PROVIDED MATERIAL:
theorem State.nmPrep_touch (s : State) (c : Fin 4) :
    onlyTouches [.can, .nm] s (State.nmPrep s c) := by
  unfold State.nmPrep
  dsimp only
  repeat' first
    | (with_reducible apply onlyTouches.refl)
    | (with_reducible show onlyTouches _ _ (State.modNm ..); refine onlyTouches.trans ?_ (State.modNm_touch ..) ?sub; (case sub => decide))
    | (with_reducible show onlyTouches _ _ (State.nmCanMode ..); refine onlyTouches.trans ?_ (State.nmCanMode_touch ..) ?sub; (case sub => decide))
    | (with_reducible show onlyTouches _ _ (State.nmStage2 ..); refine onlyTouches.trans ?_ (State.nmStage2_touch ..) ?sub; (case sub => decide))
    | (with_reducible apply onlyTouches.ite)

theorem State.nmAbort_touch (s : State) (c : Fin 4) (toNeed : Bool) (cause : Nat) :
    onlyTouches [.fab, .can, .nm] s (State.nmAbort s c toNeed cause) := by
  unfold State.nmAbort
  dsimp only
  repeat' first
    | (with_reducible apply onlyTouches.refl)
    | (with_reducible show onlyTouches _ _ (State.modNm ..); refine onlyTouches.trans ?_ (State.modNm_touch ..) ?sub; (case sub => decide))
    | (with_reducible show onlyTouches _ _ (State.nmEv ..); refine onlyTouches.trans ?_ (State.nmEv_touch ..) ?sub; (case sub => decide))
    | (with_reducible show onlyTouches _ _ (State.nmIntoNeed ..); refine onlyTouches.trans ?_ (State.nmIntoNeed_touch ..) ?sub; (case sub => decide))
    | (with_reducible show onlyTouches _ _ (State.nmSend ..); refine onlyTouches.trans ?_ (State.nmSend_touch ..) ?sub; (case sub => decide))
    | (with_reducible show onlyTouches _ _ (State.nmWakeInto ..); refine onlyTouches.trans ?_ (State.nmWakeInto_touch ..) ?sub; (case sub => decide))
    | (with_reducible apply onlyTouches.ite)

theorem State.nmStage1Done_touch (s : State) (c : Fin 4) :
    onlyTouches [.nm] s (State.nmStage1Done s c) := by
  unfold State.nmStage1Done
  repeat' first
    | (with_reducible apply onlyTouches.refl)
    | (with_reducible show onlyTouches _ _ (State.nmStage2 ..); refine onlyTouches.trans ?_ (State.nmStage2_touch ..) ?sub; (case sub => decide))
    | (with_reducible apply onlyTouches.ite)

theorem State.trxComplete_touch (s : State) (c : Fin 4) :
    onlyTouches [.fab, .nm] s (State.trxComplete s c) := by
  unfold State.trxComplete
  dsimp only
  repeat' first
    | (with_reducible apply onlyTouches.refl)
    | (with_reducible show onlyTouches _ _ (State.modNm ..); refine onlyTouches.trans ?_ (State.modNm_touch ..) ?sub; (case sub => decide))
    | (with_reducible show onlyTouches _ _ (State.nmEv ..); refine onlyTouches.trans ?_ (State.nmEv_touch ..) ?sub; (case sub => decide))
    | (with_reducible apply onlyTouches.ite)
    | (split)

theorem State.nmBusWake_touch (s : State) (c : Fin 4) (cause : Nat) :
    onlyTouches [.fab, .pwr, .can, .nm] s (State.nmBusWake s c cause) := by
  unfold State.nmBusWake
  dsimp only
  repeat' first
    | (with_reducible apply onlyTouches.refl)
    | (with_reducible show onlyTouches _ _ (State.modNm ..); refine onlyTouches.trans ?_ (State.modNm_touch ..) ?sub; (case sub => decide))
    | (with_reducible show onlyTouches _ _ (State.nmAbort ..); refine onlyTouches.trans ?_ (State.nmAbort_touch ..) ?sub; (case sub => decide))
    | (with_reducible show onlyTouches _ _ (State.nmEv ..); refine onlyTouches.trans ?_ (State.nmEv_touch ..) ?sub; (case sub => decide))
    | (with_reducible show onlyTouches _ _ (State.nmWakeInto ..); refine onlyTouches.trans ?_ (State.nmWakeInto_touch ..) ?sub; (case sub => decide))
    | (with_reducible show onlyTouches _ _ (State.wakeReq ..); refine onlyTouches.trans ?_ (State.wakeReq_touch ..) ?sub; (case sub => decide))
    | (with_reducible apply onlyTouches.ite)
    | (split)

ACTIVITY: Please set down the material above once more, word for word.

RESPONSE TO THIS EXERCISE:
theorem State.nmPrep_touch (s : State) (c : Fin 4) :
    onlyTouches [.can, .nm] s (State.nmPrep s c) := by
  unfold State.nmPrep
  dsimp only
  repeat' first
    | (with_reducible apply onlyTouches.refl)
    | (with_reducible show onlyTouches _ _ (State.modNm ..); refine onlyTouches.trans ?_ (State.modNm_touch ..) ?sub; (case sub => decide))
    | (with_reducible show onlyTouches _ _ (State.nmCanMode ..); refine onlyTouches.trans ?_ (State.nmCanMode_touch ..) ?sub; (case sub => decide))
    | (with_reducible show onlyTouches _ _ (State.nmStage2 ..); refine onlyTouches.trans ?_ (State.nmStage2_touch ..) ?sub; (case sub => decide))
    | (with_reducible apply onlyTouches.ite)

theorem State.nmAbort_touch (s : State) (c : Fin 4) (toNeed : Bool) (cause : Nat) :
    onlyTouches [.fab, .can, .nm] s (State.nmAbort s c toNeed cause) := by
  unfold State.nmAbort
  dsimp only
  repeat' first
    | (with_reducible apply onlyTouches.refl)
    | (with_reducible show onlyTouches _ _ (State.modNm ..); refine onlyTouches.trans ?_ (State.modNm_touch ..) ?sub; (case sub => decide))
    | (with_reducible show onlyTouches _ _ (State.nmEv ..); refine onlyTouches.trans ?_ (State.nmEv_touch ..) ?sub; (case sub => decide))
    | (with_reducible show onlyTouches _ _ (State.nmIntoNeed ..); refine onlyTouches.trans ?_ (State.nmIntoNeed_touch ..) ?sub; (case sub => decide))
    | (with_reducible show onlyTouches _ _ (State.nmSend ..); refine onlyTouches.trans ?_ (State.nmSend_touch ..) ?sub; (case sub => decide))
    | (with_reducible show onlyTouches _ _ (State.nmWakeInto ..); refine onlyTouches.trans ?_ (State.nmWakeInto_touch ..) ?sub; (case sub => decide))
    | (with_reducible apply onlyTouches.ite)

theorem State.nmStage1Done_touch (s : State) (c : Fin 4) :
    onlyTouches [.nm] s (State.nmStage1Done s c) := by
  unfold State.nmStage1Done
  repeat' first
    | (with_reducible apply onlyTouches.refl)
    | (with_reducible show onlyTouches _ _ (State.nmStage2 ..); refine onlyTouches.trans ?_ (State.nmStage2_touch ..) ?sub; (case sub => decide))
    | (with_reducible apply onlyTouches.ite)

theorem State.trxComplete_touch (s : State) (c : Fin 4) :
    onlyTouches [.fab, .nm] s (State.trxComplete s c) := by
  unfold State.trxComplete
  dsimp only
  repeat' first
    | (with_reducible apply onlyTouches.refl)
    | (with_reducible show onlyTouches _ _ (State.modNm ..); refine onlyTouches.trans ?_ (State.modNm_touch ..) ?sub; (case sub => decide))
    | (with_reducible show onlyTouches _ _ (State.nmEv ..); refine onlyTouches.trans ?_ (State.nmEv_touch ..) ?sub; (case sub => decide))
    | (with_reducible apply onlyTouches.ite)
    | (split)

theorem State.nmBusWake_touch (s : State) (c : Fin 4) (cause : Nat) :
    onlyTouches [.fab, .pwr, .can, .nm] s (State.nmBusWake s c cause) := by
  unfold State.nmBusWake
  dsimp only
  repeat' first
    | (with_reducible apply onlyTouches.refl)
    | (with_reducible show onlyTouches _ _ (State.modNm ..); refine onlyTouches.trans ?_ (State.modNm_touch ..) ?sub; (case sub => decide))
    | (with_reducible show onlyTouches _ _ (State.nmAbort ..); refine onlyTouches.trans ?_ (State.nmAbort_touch ..) ?sub; (case sub => decide))
    | (with_reducible show onlyTouches _ _ (State.nmEv ..); refine onlyTouches.trans ?_ (State.nmEv_touch ..) ?sub; (case sub => decide))
    | (with_reducible show onlyTouches _ _ (State.nmWakeInto ..); refine onlyTouches.trans ?_ (State.nmWakeInto_touch ..) ?sub; (case sub => decide))
    | (with_reducible show onlyTouches _ _ (State.wakeReq ..); refine onlyTouches.trans ?_ (State.wakeReq_touch ..) ?sub; (case sub => decide))
    | (with_reducible apply onlyTouches.ite)
    | (split)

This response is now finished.